The `std::io::Reader` trait gets a new default method:

```rust
/// Return a lower bound and upper bound on the estimated
/// remaining number of bytes until EOF.
///
/// Note: This estimate may be wrong.
/// There is no guarantee that EOF will actually be reach within this range.
///
/// The common use case for the estimate is pre-allocating space to store the results.
#[inline]
fn size_hint(&self) -> (uint, Option<uint>) { (0, None) }
```

This is identical to the `std::iter::Iterator<u8>::size_hint` method.

The `Reader::read_to_end` default method is updated
to pre-allocate the new vector’s capacity based on `self.size_hint()`.

`size_hint` is overriden as appropriate in libstd implementors.
For example, in `MemReader`:

```rust
#[inline]
fn size_hint(&self) -> (uint, Option<uint>) {
let exact = self.buf.len() - self.pos;
(exact, Some(exact))
}
```

The `std::io::Writer` trait gets a new default method:

```rust
/// Inform the writer that of the lower bound and upper bound
/// on the estimated number of bytes that will be written “soon”
/// (though possibly in multiple `write*` method calls).
/// Return a lower bound and upper bound on the remaining number of bytes until EOF.
///
/// Note: this estimate may be wrong.
/// It is valid to write a number of bytes outside the given range.
///
/// Implementations can use this information as they see fit,
/// including doing nothing (the default).
/// The common use case for the estimate is pre-allocating space to store the results.
#[inline]
fn reserve(&self, _low: uint, _high: Option<uint>) {}
```

Like `flush()`, this method defaults to a no-op
but is meant be overridden by implementations.

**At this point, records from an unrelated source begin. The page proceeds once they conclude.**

/-- PARTIAL's value over one block (R247). -/
def partialSum (aligned : Bool) (q : Nat) (ps : List FVal) : Word :=
  if q = 16 then stepSum aligned ps else accumulate aligned 0#32 ps

def writeRows (s : State) (c row : Nat) (vals : List (List Word)) : State :=
  vals.zipIdx.foldl (fun s (r : List Word × Nat) =>
    r.1.zipIdx.foldl (fun s (x : Word × Nat) => setAcc s c (row + r.2) x.2 x.1) s) s

/-- One MMA on a core; row numbers count from the share's base. What the array holds of A or c stands for the operand or the
rows. -/
def runMma (s : State) (c base : Nat) (b : Block) (m : Met) (op : MmaOp) (h : Resident) : Resident × Met × State :=
  let wa := (elemWidth op.fa).getD 8
  let wb := (elemWidth op.fb).getD 8
  let (ra, m, s) := match h.a with
    | some ra => (ra, m, s)
    | none => rowsOfA s c b m op.a wa (op.planeA.getD wa) op.m op.k
  let (cb, m, s) := colsOfB s c b m op.b wb (op.planeB.getD wb) op.n op.k
  let va := ra.map fun r => r.map (elemValue op.fa op.planeA op.codebook op.cbf)
  let vb := cb.map fun r => r.map (elemValue op.fb op.planeB op.codebook op.cbf)
  let al := alignedClass op.fa op.fb
  let old (i j : Nat) : Word := if op.zero then 0#32 else match h.c with
    | some x => (x.getD i []).getD j 0#32
    | none => accWord s c (base + op.acc + i) j
  let new : List (List Word) := if op.q = 0 then va.zipIdx.map fun a => vb.zipIdx.map fun x =>
      accumulate al (old a.2 x.2) (List.zipWith FVal.times a.1 x.1)
    else []
  let s :=
    if op.q = 0 then writeRows s c (base + op.acc) new
    else
      (List.range op.parts).foldl (fun s p =>
        let cut (r : List FVal) : List FVal := (r.drop (p * op.q)).take op.q
        writeRows s c (base + op.acc + p * op.m) (va.map fun a => vb.map fun x =>
          partialSum al op.q (List.zipWith FVal.times (cut a) (cut x)))) s
  let s :=
    if op.rsum then
      (List.range op.parts).foldl (fun s p =>
        let sums := va.map fun a =>
          let one := a.map fun x => x.times FVal.one
          if op.q = 0 then accumulate al 0#32 one else partialSum al op.q ((one.drop (p * op.q)).take op.q)
        writeRows s c (base + op.rs + p) [sums]) s
    else s
  (⟨some ra, some new⟩, m, s)

/-- Of what the array holds after a repeat, what the next one takes over. -/
def Resident.keep (h : Resident) (holdA holdC : Bool) : Resident := ⟨if holdA then h.a else none, if holdC then h.c else none⟩

/-- The repeats of an MMA, with what the array holds across them. -/
def runRepeats (s : State) (c base : Nat) (b : Block) (m : Met) (holdA holdC : Bool) (held : Resident) (reps : List MmaOp) :
    Met × State :=
  (reps.foldl (fun (acc : Resident × Met × State) r => runMma acc.2.2 c base b acc.2.1 r (acc.1.keep holdA holdC)) (held, m, s)).2

/-- MBIN's step sum over bits (R372). -/
def binStep (bop : Nat) (a b : List Nat) : Int :=
  let f (g : Nat → Nat → Nat) : Nat := (List.zipWith g a b).sum
  match bop with
  | 0 => f fun x y => x * y
  | 1 => f fun x y => (x + y) % 2
  | _ => (a.length : Int) - 2 * (f fun x y => (x + y) % 2 : Nat)

def runMbin (s : State) (c base : Nat) (b : Block) (m : Met) (bop : Nat) (op : MmaOp) : Met × State :=
  let (ra, m, s) := rowsOfA s c b m op.a 1 1 op.m op.k
  let (cb, m, s) := colsOfB s c b m op.b 1 1 op.n op.k
  let vals := ra.zipIdx.map fun a => cb.zipIdx.map fun x =>
    let c0 := if op.zero then 0#32 else accWord s c (base + op.acc + a.2) x.2
    ((cutRuns 32 a.1).zip (cutRuns 32 x.1)).foldl (fun acc st =>
      accAdd acc (BitVec.ofNat 32 (Fmt.fp32.ofInt (binStep bop st.1 st.2)))) c0
  (m, writeRows s c (base + op.acc) vals)

/-! ## MSPR (R373, R374) -/

/-- The named rows of B, as codes, by row number. -/
def msprRows (s : State) (c : Nat) (b : Block) (m : Met) (op : MmaOp) (w : Nat) (rows : List Nat) :
    List (Nat × List Nat) × Met × State :=
  match op.b with
  | .layout addr mode rp _ _ _ =>
    (rows.map fun k => (k, fieldsOf (leNat (tileRead s b mode (addr + rp * k) (op.n * w / 8))) w op.n), m, s)
  | .handle view row0 col0 =>
    let (rs, m, s) := handleRows s c m view w (rows.map (row0 + ·)) col0 op.n
    (rows.zip rs, m, s)

/-- A fibre's entries from its position: coordinate and value. -/
def fibreEntries (s : State) (c : Nat) (m : Met) (pages : List PageX) (f : Fibre) : List (Nat × FVal) × Met × State :=
  let w := (elemWidth f.elem).getD 8
  (List.range (f.count - f.pos)).foldl (fun (acc : List (Nat × FVal) × Met × State) i =>
    let q := f.pos + i
    let (ct, m, s) := memRead acc.2.2 c acc.2.1 pages (f.coord + 4 * q) 4
    match f.value with
    | none => (acc.1 ++ [(leNat ct.bytes, FVal.one)], m, s)
    | some va =>
      let (vt, m, s) := memRead s c m pages (va + q * (w / 8)) (w / 8)
      (acc.1 ++ [(leNat ct.bytes, elemValue f.elem none [] false (leNat vt.bytes))], m, s)) ([], m, s)

def runMspr (s : State) (c base : Nat) (b : Block) (m : Met) (fibres : List Fibre) (pages : List PageX) (op : MmaOp) :
    Met × State :=
  let w := (elemWidth op.fb).getD 8
  fibres.zipIdx.foldl (fun (acc : Met × State) fr =>
    let f := fr.1
    let (es, m, s) := fibreEntries acc.2 c acc.1 pages f
    let rows := ((es.map (·.1)).filter fun k => decide (k < op.k)).dedup
    let (tbl, m, s) := msprRows s c b m op w rows
    let row := base + op.acc + fr.2
    let vals := (List.range op.n).map fun j =>
      let prod (e : Nat × FVal) : FVal :=
        match (tbl.find? fun x => x.1 == e.1) with
        | some x => e.2.times (elemValue op.fb none op.codebook op.cbf (x.2.getD j 0))
        | none => FVal.plusZero
      accumulate (alignedClass f.elem op.fb) (if op.zero then 0#32 else accWord s c row j) (es.map prod)
    (m, writeRows s c row [vals])) (m, s)

/-! ## MSCA and MSZP (R248, R376) -/

/-- An accumulator input: a denormal reads as zero of its sign. -/
def flushIn (x : Word) : FVal :=
  if x.extractLsb' 23 8 = 0#8 then .fin (x.getLsbD 31) Dy.zero else Fmt.fp32.read x.toNat

/-- A result: a denormal is written as zero of its sign. -/
def flushOut (x : FVal) : Word :=
  let r := x.toFp32
  if r.extractLsb' 23 8 = 0#8 then r &&& 0x80000000#32 else r

/-- A scale of code SFA or SFB: 0 none, 1 E8M0, 2 UE4M3, 3 BF16. -/
def scaleAt (s : State) (b : Block) (code addr e : Nat) : FVal :=
  match code with
  | 0 => FVal.one
  | 1 => e8m0 (leNat (tileRead s b 0 (addr + e) 1))
  | 2 => ue4m3 (leNat (tileRead s b 0 (addr + e) 1))
  | _ => Fmt.bf16.read (leNat (tileRead s b 0 (addr + 2 * e) 2))

/-- A column scale of MSZP: 0 FP32, 1 BF16, 2 E8M0, 3 UE4M3. -/
def zpScaleAt (s : State) (b : Block) (code addr e : Nat) : FVal :=
  match code with
  | 0 => Fmt.fp32.read (leNat (tileRead s b 0 (addr + 4 * e) 4))
  | 1 => Fmt.bf16.read (leNat (tileRead s b 0 (addr + 2 * e) 2))
  | 2 => e8m0 (leNat (tileRead s b 0 (addr + e) 1))
  | _ => ue4m3 (leNat (tileRead s b 0 (addr + e) 1))

/-- A zero point of MSZP: 0 none, 1 INT8, 2 UINT8, 3 FP32. -/
def zeroPointAt (s : State) (b : Block) (code addr e : Nat) : FVal :=
  match code with
  | 0 => FVal.plusZero
  | 1 => FVal.ofInt (sext 8 (leNat (tileRead s b 0 (addr + e) 1)))
  | 2 => FVal.ofInt (leNat (tileRead s b 0 (addr + e) 1))
  | _ => Fmt.fp32.read (leNat (tileRead s b 0 (addr + 4 * e) 4))

/-- Every element of `m` rows and `n` columns in increasing order, each read before it is written (R376). -/
def eachElement (s : State) (m n : Nat) (f : State → Nat → Nat → State) : State :=
  (List.range m).foldl (fun s i => (List.range n).foldl (fun s j => f s i j) s) s

def runMsca (s : State) (c base : Nat) (b : Block) (dst src m n sfa sfb : Nat) (zero : Bool) (ta tb : Nat) : State :=
  eachElement s m n fun s i j =>
    let b0 := if zero then FVal.plusZero else flushIn (accWord s c (base + dst + i) j)
    let x := flushIn (accWord s c (base + src + i) j)
    setAcc s c (base + dst + i) j
      (flushOut (b0.plus (((scaleAt s b sfa ta i).times (scaleAt s b sfb tb j)).times x)))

`size_hint` is overridden as appropriate in libstd implementors.
For example, in `MemWriter` (modeled after `Vec::from_iter`):

```rust
#[inline]
fn size_hint(&self, low: uint, _high: Option<uint>) {
self.buf.reserve_additional(low)
}
```

`std::io::fs::File::size_hint` could use
[`fallocate`](http://man7.org/linux/man-pages/man2/fallocate.2.html)
with `FALLOC_FL_KEEP_SIZE` on Linux,
or equivalent on other systems.
(This is supposed to be only a hint,
we probably don’t want to change the apparent size of the file.)

# Alternatives

* Do nothing, if the allocation optimization is judged not worth the API complexity.
* A previous version of this RFC used a single integer as an "estimate" instead
of the current lower bound and optional upper bound (like `Iterator::size_hint`).
* A draft of this version used the `size_hint` name for both readers and writers,
but that would have prevented anything to implement both traits, like `File` does.
* Define these methods on new, special purpose traits.
This is only practical if we also have specialization: mozilla/rust#7059

# Unresolved questions

* It’s unclear whether or how `BufferedWriter` should override `size_hint`.
* Should `File::size_hint` really call `fallocate`,
or is that better left to a more explicitly-name API?